━━━ Data shown ━━━

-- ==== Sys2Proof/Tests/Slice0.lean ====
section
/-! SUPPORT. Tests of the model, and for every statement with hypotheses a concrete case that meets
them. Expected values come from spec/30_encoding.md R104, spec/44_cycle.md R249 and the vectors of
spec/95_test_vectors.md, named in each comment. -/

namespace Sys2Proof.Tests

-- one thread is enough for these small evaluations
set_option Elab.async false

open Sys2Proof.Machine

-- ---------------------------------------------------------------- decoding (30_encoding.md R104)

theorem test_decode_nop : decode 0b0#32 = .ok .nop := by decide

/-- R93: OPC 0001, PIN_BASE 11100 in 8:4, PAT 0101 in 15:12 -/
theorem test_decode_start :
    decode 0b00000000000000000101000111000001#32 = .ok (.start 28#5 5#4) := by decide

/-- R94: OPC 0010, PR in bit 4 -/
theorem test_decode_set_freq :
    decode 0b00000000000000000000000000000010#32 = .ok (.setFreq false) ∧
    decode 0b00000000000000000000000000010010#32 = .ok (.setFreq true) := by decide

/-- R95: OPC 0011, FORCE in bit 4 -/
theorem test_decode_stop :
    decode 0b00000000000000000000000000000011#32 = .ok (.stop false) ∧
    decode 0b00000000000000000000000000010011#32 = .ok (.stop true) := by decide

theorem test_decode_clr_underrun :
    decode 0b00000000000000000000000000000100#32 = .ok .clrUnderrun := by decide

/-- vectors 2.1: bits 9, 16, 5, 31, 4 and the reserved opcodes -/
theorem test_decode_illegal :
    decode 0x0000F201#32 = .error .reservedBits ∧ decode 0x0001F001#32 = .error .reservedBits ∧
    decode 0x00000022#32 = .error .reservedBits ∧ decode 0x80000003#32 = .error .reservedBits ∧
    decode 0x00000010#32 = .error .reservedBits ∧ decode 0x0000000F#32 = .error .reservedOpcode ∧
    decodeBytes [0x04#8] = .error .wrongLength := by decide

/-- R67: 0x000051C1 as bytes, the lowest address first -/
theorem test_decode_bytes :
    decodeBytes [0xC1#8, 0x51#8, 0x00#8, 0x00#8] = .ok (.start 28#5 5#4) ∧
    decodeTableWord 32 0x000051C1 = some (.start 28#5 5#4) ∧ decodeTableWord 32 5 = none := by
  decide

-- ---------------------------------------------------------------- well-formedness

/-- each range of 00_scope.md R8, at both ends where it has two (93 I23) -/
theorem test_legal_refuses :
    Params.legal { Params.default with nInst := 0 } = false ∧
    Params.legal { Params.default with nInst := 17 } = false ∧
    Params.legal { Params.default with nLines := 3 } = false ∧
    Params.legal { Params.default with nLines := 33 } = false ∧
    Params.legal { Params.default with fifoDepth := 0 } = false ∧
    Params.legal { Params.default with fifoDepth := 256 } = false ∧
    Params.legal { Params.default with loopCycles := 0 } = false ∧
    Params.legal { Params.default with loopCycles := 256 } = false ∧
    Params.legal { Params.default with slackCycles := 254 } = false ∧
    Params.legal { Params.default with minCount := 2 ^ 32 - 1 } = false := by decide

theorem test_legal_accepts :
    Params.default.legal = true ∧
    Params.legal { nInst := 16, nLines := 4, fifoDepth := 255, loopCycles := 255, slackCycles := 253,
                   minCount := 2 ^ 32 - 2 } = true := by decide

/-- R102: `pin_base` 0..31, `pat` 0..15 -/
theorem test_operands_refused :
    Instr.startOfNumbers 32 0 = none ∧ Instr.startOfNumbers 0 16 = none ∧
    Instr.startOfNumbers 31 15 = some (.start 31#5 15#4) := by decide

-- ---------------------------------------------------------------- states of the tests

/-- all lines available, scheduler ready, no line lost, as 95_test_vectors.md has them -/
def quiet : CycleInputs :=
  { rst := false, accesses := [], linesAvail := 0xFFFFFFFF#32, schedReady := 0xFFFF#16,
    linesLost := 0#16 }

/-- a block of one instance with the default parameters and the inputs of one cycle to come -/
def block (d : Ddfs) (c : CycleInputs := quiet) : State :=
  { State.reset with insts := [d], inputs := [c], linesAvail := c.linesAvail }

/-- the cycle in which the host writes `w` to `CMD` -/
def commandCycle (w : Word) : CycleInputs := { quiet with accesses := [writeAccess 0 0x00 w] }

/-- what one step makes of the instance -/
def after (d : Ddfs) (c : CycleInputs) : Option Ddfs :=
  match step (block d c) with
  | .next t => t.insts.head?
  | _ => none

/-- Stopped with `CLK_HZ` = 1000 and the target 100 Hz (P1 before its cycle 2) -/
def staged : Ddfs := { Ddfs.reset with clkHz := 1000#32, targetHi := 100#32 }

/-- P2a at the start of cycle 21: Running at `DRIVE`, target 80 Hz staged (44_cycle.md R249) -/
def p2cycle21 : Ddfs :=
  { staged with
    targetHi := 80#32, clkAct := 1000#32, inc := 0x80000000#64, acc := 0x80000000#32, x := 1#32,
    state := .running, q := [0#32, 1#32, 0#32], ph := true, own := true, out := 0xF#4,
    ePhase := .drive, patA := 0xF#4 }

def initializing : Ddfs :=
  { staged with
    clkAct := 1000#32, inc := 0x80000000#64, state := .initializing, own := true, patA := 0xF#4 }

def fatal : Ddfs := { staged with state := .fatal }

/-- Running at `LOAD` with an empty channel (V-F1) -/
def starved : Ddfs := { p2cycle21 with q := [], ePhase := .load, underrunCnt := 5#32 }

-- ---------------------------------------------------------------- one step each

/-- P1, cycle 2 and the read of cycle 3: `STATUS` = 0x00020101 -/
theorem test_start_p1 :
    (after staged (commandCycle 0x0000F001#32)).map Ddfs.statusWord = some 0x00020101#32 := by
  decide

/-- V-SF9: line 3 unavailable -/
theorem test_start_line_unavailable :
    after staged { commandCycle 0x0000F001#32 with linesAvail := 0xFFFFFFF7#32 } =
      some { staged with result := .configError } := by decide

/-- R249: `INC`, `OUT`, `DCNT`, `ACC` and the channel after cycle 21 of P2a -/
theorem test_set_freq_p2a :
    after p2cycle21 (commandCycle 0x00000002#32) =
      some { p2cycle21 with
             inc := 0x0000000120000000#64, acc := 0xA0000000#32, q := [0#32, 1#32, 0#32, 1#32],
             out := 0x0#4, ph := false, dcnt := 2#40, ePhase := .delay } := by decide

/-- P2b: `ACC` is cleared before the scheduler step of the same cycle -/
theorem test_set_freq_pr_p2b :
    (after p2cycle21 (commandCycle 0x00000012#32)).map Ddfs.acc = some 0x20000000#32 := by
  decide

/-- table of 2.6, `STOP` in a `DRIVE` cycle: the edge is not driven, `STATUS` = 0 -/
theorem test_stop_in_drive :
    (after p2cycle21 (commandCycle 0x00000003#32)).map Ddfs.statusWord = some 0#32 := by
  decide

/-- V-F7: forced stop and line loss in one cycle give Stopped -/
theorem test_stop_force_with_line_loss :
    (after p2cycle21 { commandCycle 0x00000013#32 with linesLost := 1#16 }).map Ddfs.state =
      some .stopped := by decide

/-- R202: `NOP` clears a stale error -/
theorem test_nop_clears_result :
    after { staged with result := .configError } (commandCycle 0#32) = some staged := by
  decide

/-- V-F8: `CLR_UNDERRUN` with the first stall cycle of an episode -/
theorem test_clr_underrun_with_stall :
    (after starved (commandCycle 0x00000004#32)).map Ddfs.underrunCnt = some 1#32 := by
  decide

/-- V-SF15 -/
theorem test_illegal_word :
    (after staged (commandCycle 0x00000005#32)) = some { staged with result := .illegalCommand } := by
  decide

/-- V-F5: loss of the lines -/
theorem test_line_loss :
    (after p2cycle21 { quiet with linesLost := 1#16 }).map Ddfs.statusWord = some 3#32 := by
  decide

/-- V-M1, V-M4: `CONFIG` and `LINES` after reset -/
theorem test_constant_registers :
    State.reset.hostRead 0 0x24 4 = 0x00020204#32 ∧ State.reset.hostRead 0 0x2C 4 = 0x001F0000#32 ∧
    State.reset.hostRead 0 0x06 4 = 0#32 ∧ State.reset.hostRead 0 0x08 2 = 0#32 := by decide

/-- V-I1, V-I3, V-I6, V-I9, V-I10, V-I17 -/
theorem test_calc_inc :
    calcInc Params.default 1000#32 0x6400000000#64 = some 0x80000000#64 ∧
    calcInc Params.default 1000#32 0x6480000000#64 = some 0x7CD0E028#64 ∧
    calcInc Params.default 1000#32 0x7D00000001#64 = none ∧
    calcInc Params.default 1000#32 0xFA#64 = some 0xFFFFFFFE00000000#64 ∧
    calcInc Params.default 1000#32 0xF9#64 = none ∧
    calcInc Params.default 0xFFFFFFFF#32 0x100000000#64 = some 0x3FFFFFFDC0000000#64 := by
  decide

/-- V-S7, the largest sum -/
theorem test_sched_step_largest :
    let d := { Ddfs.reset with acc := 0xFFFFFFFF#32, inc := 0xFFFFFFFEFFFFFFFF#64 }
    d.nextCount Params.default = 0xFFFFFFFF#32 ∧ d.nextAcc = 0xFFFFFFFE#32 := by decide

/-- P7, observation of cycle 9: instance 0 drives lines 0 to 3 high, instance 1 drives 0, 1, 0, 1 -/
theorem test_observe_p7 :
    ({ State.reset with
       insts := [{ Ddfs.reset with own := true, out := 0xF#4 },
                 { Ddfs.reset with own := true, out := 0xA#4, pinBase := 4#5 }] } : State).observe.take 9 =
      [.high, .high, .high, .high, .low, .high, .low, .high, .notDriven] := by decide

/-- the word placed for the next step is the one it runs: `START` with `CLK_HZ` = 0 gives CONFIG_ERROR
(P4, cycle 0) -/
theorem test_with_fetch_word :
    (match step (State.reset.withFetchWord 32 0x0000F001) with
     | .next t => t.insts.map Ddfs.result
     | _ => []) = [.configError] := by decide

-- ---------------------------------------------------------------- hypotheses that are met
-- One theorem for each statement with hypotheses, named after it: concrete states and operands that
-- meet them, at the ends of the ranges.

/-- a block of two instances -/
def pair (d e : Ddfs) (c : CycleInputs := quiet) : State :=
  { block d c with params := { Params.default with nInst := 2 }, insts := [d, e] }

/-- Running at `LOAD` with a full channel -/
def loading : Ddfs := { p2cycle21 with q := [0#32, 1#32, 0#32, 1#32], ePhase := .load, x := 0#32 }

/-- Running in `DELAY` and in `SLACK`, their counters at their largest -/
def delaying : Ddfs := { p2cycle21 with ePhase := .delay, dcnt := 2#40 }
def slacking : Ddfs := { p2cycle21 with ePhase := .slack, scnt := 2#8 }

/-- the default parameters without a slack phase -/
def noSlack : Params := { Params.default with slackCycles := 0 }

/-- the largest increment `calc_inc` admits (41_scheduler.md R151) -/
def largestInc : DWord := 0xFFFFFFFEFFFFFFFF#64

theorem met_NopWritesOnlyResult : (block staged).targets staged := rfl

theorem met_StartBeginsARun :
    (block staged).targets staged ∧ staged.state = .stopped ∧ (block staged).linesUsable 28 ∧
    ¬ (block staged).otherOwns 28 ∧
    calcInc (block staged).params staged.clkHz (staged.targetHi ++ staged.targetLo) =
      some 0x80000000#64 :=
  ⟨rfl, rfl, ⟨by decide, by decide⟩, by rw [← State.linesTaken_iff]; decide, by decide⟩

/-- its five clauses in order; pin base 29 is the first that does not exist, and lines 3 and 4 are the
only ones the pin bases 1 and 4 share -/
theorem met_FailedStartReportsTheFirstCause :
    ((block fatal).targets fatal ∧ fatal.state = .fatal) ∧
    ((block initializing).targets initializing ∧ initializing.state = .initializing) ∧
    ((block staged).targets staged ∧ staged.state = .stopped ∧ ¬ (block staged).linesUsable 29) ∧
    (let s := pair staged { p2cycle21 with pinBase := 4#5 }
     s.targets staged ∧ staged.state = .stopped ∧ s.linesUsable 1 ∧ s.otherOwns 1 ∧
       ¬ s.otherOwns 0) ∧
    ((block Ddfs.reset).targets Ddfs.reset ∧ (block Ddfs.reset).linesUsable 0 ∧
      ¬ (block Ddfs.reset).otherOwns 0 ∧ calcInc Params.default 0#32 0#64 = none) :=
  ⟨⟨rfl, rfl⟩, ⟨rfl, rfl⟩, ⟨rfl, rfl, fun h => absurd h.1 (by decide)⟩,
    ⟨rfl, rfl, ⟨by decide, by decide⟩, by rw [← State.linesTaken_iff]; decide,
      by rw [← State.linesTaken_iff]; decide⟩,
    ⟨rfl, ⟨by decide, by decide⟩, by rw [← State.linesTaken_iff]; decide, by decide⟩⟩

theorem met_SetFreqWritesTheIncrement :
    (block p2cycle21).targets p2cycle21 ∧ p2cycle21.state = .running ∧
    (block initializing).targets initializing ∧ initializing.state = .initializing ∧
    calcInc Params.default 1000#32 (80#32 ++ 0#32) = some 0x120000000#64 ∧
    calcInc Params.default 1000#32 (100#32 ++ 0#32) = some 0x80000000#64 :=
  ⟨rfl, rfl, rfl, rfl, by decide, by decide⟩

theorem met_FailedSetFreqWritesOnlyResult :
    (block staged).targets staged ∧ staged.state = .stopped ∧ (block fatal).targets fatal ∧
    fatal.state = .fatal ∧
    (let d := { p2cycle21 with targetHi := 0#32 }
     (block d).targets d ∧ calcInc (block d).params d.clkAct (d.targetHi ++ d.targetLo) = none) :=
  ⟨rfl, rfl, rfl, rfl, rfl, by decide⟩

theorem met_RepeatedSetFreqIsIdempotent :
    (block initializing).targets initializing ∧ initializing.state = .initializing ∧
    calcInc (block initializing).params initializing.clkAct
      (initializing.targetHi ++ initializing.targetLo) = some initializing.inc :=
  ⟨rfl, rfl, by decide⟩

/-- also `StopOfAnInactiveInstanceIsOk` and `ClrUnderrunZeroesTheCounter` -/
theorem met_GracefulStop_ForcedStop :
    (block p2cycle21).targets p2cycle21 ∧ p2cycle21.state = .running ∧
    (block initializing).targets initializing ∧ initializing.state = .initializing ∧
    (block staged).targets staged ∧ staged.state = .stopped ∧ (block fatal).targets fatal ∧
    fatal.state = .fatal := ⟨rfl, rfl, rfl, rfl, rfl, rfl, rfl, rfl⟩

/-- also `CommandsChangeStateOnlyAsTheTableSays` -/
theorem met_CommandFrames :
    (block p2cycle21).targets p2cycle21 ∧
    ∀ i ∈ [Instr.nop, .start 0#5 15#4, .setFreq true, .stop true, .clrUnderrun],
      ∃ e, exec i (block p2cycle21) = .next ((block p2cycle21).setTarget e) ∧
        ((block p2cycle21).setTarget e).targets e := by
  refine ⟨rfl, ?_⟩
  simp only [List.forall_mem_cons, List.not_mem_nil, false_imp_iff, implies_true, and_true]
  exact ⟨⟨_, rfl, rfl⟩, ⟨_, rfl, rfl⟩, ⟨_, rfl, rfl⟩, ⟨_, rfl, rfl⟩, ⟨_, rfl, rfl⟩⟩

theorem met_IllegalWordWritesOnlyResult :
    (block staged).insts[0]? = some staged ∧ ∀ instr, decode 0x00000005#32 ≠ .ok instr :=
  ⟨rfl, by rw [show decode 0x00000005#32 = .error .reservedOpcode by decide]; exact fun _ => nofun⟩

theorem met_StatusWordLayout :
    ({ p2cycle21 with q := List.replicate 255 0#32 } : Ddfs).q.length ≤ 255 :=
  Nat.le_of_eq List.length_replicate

━━━

Scan the records above for the word "minCount" and return every line where it occurs.

**Exercise output:**
    Params.legal { Params.default with minCount := 2 ^ 32 - 1 } = false := by decide
                   minCount := 2 ^ 32 - 2 } = true := by decide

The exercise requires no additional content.